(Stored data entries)
- - - - - - -
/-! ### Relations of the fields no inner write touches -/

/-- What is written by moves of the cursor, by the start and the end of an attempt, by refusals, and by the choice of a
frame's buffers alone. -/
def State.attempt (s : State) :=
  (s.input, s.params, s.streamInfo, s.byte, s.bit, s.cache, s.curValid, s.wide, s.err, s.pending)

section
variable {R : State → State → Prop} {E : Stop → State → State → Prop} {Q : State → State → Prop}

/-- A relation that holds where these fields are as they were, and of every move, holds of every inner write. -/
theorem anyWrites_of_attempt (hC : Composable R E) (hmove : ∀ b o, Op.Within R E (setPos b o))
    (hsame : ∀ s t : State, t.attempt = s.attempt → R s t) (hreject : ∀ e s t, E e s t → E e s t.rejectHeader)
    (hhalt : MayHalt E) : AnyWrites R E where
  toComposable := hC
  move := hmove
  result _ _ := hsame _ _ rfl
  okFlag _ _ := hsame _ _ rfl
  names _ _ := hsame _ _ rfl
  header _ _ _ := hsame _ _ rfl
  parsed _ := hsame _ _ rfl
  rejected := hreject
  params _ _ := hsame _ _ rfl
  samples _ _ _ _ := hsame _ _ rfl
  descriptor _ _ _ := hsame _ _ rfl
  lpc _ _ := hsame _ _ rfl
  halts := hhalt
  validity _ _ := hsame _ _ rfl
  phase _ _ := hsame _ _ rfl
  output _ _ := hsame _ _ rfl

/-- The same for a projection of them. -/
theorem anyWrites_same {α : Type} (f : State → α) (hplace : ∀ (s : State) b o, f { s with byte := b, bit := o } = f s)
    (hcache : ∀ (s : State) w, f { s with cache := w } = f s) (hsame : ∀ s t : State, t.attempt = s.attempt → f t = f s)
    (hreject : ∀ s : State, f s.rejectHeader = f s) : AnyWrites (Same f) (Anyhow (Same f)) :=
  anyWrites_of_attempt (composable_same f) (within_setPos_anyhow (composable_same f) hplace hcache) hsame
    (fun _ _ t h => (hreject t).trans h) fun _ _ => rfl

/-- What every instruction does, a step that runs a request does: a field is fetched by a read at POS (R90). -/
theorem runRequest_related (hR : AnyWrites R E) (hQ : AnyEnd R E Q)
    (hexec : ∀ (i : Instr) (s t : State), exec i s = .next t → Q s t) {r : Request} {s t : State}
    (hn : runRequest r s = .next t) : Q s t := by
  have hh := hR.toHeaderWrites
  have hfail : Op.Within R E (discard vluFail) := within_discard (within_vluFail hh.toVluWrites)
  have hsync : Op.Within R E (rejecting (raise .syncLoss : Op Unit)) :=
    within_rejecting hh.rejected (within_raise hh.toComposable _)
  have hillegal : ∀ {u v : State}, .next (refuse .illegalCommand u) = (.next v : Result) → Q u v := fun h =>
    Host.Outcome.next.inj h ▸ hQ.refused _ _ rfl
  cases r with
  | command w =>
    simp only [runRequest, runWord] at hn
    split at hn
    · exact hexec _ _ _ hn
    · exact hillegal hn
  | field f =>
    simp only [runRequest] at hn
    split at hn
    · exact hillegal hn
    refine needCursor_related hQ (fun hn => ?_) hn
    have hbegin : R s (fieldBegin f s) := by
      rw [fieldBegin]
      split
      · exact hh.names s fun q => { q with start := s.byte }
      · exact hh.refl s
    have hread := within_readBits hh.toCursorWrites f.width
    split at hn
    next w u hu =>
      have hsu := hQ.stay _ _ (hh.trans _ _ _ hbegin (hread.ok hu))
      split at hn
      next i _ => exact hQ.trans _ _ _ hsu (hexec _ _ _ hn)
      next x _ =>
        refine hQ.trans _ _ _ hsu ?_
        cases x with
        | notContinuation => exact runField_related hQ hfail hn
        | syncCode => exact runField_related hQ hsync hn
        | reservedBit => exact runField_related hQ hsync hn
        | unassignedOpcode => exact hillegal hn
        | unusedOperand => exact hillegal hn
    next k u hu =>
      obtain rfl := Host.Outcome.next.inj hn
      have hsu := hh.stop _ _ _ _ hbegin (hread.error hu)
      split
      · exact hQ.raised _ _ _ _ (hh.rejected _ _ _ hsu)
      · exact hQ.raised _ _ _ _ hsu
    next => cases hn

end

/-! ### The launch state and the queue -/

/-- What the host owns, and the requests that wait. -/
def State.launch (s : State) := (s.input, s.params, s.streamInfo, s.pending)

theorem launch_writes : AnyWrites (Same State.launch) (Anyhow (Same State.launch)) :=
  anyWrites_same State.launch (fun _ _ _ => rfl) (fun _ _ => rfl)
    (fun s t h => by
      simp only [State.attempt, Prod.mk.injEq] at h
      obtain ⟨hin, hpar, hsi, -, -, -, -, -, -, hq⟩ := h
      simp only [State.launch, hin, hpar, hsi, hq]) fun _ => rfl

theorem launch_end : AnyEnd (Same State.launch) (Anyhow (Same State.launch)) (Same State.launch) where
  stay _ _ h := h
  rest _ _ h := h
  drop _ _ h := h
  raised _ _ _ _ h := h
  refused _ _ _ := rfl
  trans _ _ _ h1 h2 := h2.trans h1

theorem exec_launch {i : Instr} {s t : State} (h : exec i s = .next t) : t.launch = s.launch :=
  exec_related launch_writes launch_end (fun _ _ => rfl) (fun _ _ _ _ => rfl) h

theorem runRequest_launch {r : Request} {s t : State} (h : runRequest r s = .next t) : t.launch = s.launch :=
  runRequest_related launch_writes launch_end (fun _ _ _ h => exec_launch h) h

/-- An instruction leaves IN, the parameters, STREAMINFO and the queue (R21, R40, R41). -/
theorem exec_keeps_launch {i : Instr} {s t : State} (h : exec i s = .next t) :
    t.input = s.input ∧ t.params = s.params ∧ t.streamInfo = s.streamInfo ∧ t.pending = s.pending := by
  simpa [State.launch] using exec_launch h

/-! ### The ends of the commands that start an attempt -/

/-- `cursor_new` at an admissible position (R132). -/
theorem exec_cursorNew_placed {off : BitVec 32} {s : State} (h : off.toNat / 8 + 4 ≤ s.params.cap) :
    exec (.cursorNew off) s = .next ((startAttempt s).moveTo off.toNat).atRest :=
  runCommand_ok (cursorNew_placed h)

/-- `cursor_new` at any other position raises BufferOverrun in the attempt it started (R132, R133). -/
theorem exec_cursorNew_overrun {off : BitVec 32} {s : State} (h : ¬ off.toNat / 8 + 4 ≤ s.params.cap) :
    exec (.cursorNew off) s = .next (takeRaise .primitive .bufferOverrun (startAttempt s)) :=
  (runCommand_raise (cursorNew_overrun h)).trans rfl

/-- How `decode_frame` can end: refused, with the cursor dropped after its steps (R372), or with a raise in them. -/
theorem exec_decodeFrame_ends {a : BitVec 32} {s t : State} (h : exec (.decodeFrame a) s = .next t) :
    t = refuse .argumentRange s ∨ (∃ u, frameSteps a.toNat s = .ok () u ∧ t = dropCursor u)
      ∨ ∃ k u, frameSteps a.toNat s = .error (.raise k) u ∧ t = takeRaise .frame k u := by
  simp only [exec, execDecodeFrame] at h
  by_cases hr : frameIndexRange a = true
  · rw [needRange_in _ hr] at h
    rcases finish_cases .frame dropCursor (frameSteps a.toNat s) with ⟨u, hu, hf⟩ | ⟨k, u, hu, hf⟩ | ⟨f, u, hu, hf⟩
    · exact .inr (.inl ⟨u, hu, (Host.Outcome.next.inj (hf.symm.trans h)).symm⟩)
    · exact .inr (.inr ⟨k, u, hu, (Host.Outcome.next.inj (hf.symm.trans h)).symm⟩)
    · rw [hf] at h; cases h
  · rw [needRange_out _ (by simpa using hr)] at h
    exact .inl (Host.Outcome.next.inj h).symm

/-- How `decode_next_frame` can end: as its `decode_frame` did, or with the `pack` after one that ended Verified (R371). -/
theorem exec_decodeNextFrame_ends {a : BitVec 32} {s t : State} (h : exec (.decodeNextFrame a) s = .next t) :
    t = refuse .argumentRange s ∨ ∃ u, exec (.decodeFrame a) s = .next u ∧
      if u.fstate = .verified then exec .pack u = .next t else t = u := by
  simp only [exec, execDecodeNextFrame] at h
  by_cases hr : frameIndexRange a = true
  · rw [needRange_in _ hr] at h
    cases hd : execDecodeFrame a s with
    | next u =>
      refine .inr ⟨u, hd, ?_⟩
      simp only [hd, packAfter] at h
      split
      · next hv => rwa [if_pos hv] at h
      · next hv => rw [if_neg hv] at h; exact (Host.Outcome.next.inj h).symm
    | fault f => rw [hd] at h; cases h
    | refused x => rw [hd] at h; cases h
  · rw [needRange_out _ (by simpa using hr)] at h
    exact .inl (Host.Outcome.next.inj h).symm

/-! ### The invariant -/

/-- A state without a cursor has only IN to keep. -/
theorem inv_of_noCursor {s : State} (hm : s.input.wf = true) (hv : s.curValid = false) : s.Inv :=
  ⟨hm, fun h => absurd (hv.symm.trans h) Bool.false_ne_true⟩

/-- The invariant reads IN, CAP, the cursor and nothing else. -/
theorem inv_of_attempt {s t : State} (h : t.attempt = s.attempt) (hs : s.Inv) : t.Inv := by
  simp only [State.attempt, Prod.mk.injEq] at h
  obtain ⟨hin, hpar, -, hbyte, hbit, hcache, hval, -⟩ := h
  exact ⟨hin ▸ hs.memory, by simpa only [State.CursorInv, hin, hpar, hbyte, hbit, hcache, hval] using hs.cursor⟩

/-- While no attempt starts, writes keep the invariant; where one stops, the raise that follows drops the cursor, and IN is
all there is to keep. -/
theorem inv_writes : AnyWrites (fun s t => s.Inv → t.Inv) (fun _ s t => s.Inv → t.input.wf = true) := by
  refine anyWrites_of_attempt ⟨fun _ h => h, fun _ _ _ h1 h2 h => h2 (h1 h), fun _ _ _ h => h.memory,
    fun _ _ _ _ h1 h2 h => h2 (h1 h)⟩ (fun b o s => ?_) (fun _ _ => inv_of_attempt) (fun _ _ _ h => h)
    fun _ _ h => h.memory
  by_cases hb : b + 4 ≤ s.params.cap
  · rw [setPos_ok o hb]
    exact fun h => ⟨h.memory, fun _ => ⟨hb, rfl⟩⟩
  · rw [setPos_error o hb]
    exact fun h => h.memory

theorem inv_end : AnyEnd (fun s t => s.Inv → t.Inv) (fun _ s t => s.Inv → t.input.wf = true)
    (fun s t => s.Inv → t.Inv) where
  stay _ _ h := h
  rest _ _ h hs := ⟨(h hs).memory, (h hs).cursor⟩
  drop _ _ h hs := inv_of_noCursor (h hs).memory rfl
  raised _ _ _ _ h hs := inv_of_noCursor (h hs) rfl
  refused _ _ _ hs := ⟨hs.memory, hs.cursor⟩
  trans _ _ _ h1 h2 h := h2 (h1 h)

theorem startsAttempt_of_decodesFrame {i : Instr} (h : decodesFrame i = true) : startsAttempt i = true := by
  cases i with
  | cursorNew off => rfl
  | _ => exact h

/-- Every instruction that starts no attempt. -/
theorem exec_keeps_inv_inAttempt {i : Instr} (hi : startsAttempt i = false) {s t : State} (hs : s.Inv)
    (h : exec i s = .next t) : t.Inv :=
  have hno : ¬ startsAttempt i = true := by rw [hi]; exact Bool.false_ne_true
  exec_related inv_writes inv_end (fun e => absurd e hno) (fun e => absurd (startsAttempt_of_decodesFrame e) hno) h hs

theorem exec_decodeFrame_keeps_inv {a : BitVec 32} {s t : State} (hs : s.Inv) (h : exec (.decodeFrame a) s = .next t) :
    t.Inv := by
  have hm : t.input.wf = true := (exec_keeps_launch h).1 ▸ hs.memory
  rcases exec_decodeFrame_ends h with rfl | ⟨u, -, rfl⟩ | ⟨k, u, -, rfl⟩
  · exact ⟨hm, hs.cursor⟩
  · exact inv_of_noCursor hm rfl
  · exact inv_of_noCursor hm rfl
- - - - - - -
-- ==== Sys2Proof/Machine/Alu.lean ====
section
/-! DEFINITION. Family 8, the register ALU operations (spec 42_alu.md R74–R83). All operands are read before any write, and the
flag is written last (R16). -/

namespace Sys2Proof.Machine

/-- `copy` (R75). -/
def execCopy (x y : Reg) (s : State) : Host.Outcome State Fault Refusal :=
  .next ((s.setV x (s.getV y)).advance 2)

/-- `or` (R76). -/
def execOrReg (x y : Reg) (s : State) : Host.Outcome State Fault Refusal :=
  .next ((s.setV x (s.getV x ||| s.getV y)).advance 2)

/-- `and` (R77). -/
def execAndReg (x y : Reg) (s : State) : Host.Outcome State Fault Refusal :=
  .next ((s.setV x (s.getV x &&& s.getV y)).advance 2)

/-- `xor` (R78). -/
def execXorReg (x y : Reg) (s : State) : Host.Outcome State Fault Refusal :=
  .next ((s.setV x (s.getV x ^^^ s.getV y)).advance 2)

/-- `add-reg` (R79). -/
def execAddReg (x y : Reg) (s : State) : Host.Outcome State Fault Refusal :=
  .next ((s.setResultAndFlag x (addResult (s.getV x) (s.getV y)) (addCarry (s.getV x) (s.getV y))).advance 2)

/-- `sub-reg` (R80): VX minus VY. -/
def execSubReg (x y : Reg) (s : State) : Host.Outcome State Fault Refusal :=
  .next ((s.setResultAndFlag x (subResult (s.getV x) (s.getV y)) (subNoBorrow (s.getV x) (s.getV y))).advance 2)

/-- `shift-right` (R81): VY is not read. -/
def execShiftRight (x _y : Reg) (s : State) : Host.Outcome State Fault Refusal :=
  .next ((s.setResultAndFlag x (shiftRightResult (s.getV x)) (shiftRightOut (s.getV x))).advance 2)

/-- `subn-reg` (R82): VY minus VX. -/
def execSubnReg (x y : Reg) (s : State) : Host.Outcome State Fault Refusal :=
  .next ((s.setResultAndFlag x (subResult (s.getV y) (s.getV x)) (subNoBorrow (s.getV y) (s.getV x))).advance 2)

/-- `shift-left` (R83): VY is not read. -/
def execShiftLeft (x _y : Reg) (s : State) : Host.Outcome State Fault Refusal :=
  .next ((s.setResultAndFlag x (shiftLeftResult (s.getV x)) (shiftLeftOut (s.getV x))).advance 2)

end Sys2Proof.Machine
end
- - - - - - -
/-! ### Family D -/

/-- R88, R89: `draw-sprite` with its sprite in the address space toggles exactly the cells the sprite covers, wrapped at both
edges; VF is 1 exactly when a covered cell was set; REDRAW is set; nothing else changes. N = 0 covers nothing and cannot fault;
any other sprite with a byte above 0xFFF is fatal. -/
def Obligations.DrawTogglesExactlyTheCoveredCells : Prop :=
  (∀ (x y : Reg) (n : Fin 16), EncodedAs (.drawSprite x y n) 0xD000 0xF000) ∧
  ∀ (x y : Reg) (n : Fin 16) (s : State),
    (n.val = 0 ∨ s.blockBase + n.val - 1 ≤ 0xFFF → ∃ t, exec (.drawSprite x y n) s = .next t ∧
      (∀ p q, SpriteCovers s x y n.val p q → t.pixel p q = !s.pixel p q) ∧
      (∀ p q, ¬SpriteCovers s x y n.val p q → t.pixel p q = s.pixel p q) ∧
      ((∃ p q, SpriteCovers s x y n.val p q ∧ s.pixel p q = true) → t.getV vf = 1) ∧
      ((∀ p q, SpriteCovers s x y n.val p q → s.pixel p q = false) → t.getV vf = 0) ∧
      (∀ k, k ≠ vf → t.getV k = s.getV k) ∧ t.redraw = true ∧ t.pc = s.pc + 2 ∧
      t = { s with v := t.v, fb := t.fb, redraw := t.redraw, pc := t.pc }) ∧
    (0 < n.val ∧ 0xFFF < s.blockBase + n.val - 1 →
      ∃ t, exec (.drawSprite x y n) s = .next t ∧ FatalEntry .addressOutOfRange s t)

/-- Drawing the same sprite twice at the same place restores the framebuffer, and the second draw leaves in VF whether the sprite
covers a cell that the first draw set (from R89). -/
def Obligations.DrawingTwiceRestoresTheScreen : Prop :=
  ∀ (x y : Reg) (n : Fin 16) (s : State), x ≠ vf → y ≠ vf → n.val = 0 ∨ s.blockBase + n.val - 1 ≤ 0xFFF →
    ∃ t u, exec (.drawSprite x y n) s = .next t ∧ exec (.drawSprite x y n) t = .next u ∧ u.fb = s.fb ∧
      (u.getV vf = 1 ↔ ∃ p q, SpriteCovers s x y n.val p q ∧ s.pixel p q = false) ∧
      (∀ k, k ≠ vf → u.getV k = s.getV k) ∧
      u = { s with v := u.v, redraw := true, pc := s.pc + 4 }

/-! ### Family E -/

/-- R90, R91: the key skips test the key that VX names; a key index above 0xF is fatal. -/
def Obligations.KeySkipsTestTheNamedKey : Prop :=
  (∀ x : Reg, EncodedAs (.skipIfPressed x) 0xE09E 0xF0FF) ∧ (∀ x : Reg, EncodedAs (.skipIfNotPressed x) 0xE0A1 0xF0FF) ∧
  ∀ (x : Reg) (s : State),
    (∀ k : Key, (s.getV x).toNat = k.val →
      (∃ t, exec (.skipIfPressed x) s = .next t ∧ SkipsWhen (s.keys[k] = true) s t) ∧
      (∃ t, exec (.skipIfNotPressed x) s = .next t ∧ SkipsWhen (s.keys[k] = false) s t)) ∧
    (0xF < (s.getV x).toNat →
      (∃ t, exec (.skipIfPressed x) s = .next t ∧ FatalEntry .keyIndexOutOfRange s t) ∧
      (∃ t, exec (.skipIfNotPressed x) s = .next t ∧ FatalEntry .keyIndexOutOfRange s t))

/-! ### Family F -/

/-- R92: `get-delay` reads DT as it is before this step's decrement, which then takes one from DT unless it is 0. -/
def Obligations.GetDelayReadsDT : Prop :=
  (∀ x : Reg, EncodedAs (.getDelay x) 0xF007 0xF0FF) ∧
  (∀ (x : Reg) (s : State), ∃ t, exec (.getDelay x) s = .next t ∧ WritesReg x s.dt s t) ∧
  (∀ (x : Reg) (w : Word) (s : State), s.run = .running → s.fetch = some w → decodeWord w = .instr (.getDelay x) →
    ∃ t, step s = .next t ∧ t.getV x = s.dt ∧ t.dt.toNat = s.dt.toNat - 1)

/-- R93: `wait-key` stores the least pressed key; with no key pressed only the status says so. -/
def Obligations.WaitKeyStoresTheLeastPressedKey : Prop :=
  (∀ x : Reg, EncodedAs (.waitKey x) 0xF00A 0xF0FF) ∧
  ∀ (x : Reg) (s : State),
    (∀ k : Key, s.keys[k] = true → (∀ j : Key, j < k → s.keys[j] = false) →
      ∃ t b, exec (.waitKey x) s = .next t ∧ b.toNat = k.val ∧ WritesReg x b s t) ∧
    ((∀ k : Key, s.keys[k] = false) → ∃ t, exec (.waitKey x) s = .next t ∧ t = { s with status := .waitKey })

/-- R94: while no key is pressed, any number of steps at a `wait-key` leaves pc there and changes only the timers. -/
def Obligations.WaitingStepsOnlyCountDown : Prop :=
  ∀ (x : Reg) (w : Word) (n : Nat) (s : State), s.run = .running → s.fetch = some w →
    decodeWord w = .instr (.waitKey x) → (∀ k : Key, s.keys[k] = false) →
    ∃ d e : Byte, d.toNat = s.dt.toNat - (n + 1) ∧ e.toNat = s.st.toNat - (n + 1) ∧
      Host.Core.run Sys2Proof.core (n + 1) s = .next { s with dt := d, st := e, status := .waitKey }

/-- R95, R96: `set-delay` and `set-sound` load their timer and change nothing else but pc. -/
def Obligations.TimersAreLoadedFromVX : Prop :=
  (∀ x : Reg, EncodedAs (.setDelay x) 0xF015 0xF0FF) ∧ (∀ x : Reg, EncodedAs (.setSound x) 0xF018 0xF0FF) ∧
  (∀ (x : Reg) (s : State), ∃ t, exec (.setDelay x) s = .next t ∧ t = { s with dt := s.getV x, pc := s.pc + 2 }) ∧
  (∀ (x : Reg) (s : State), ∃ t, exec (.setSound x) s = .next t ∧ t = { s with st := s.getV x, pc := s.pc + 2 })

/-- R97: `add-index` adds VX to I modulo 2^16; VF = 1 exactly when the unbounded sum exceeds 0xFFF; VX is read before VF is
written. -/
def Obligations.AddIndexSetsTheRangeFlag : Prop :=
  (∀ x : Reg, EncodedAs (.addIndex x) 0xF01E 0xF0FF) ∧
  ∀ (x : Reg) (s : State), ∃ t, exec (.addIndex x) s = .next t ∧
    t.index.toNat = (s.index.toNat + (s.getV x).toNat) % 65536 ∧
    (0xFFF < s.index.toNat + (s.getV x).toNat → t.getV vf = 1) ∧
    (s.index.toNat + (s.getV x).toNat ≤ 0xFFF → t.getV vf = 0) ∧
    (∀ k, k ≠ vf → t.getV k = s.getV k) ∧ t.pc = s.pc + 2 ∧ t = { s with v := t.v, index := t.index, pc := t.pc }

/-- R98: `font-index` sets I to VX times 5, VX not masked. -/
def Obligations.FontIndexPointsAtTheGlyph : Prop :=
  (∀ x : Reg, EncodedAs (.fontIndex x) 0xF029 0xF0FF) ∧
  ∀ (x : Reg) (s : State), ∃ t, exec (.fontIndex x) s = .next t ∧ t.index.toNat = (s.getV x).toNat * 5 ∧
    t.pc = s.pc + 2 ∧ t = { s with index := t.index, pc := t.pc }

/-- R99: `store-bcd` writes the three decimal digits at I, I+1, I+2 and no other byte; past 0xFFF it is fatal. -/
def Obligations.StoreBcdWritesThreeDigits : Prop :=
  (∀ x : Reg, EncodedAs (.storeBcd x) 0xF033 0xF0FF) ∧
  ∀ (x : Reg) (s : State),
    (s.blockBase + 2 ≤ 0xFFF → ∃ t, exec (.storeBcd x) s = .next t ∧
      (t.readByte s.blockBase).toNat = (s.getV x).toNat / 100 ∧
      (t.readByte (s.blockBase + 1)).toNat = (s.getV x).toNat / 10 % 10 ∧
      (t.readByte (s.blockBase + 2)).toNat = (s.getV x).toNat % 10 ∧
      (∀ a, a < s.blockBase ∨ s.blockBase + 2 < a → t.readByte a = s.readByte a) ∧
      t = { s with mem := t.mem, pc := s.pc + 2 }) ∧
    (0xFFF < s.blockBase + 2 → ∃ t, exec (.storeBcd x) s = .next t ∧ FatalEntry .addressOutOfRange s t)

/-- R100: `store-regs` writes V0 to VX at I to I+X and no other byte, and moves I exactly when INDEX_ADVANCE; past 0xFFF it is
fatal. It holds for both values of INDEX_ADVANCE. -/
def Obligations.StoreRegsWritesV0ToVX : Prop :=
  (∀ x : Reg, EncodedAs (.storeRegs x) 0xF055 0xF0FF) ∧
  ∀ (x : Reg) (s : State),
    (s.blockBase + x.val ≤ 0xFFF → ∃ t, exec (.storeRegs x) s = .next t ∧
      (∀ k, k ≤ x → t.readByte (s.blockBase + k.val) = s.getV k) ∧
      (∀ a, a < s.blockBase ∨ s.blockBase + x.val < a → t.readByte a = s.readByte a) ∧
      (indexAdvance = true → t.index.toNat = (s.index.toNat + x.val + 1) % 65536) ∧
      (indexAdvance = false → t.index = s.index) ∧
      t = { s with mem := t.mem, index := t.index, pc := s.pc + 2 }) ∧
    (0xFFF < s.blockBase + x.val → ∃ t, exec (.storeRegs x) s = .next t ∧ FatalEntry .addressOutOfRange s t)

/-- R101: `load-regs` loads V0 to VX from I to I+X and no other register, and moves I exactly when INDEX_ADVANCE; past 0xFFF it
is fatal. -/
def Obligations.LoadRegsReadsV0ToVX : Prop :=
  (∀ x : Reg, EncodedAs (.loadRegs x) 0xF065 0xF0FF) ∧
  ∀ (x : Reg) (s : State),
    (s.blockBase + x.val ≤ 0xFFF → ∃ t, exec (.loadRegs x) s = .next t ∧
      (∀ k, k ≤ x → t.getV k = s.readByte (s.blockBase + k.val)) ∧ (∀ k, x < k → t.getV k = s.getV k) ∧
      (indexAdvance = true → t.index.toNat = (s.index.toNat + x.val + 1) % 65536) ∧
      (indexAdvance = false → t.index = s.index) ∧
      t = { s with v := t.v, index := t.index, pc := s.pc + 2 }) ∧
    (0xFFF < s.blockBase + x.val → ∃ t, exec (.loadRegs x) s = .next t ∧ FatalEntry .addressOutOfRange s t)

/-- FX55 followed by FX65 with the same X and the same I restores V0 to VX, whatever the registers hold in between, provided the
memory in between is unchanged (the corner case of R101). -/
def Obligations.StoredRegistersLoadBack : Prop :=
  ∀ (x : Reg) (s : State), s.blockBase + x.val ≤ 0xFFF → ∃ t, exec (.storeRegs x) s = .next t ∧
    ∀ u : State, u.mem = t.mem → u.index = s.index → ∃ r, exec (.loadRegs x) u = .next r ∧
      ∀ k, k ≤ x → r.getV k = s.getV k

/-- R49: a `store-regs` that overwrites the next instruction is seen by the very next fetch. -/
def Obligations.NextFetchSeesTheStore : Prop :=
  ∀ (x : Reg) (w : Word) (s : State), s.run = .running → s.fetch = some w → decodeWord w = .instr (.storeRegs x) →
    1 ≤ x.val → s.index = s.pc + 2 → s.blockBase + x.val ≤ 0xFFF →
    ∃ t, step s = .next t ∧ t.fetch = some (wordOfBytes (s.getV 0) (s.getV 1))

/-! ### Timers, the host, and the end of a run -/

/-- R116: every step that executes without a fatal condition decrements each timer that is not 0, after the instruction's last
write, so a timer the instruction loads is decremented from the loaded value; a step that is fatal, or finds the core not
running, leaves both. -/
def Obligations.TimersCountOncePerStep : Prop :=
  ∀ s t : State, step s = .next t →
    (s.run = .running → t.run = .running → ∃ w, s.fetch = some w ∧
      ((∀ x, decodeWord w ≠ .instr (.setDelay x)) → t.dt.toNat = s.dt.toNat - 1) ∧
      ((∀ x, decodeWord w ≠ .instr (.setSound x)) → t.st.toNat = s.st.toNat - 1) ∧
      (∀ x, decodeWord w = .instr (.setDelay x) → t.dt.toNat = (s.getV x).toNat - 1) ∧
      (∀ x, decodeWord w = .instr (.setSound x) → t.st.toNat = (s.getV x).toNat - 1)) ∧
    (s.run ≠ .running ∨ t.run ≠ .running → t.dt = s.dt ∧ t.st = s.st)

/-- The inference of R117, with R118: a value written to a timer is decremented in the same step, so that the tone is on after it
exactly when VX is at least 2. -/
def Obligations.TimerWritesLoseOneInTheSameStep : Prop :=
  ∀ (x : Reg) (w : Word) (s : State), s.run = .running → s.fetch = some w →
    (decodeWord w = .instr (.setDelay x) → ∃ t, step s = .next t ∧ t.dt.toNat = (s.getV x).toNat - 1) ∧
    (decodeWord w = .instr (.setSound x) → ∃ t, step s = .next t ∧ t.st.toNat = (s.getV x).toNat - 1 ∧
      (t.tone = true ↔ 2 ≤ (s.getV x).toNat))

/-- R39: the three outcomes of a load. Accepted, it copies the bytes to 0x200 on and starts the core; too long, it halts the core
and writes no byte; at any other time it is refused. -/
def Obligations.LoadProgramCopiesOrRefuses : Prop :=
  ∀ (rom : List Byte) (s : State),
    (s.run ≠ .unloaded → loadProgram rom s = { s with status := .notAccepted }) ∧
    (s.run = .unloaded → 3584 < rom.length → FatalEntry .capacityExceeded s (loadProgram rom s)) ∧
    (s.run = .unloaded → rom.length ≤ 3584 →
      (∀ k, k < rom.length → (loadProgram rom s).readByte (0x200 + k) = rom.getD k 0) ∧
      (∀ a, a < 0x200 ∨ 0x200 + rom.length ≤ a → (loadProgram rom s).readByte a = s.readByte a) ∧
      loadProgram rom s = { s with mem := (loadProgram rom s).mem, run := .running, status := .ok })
- - - - - - -
WORK TO BE COMPLETED:
Each line holding "pending" in the records should be copied out.

ANSWER SPACE:
  (s.input, s.params, s.streamInfo, s.byte, s.bit, s.cache, s.curValid, s.wide, s.err, s.pending)
def State.launch (s : State) := (s.input, s.params, s.streamInfo, s.pending)
    t.input = s.input ∧ t.params = s.params ∧ t.streamInfo = s.streamInfo ∧ t.pending = s.pending := by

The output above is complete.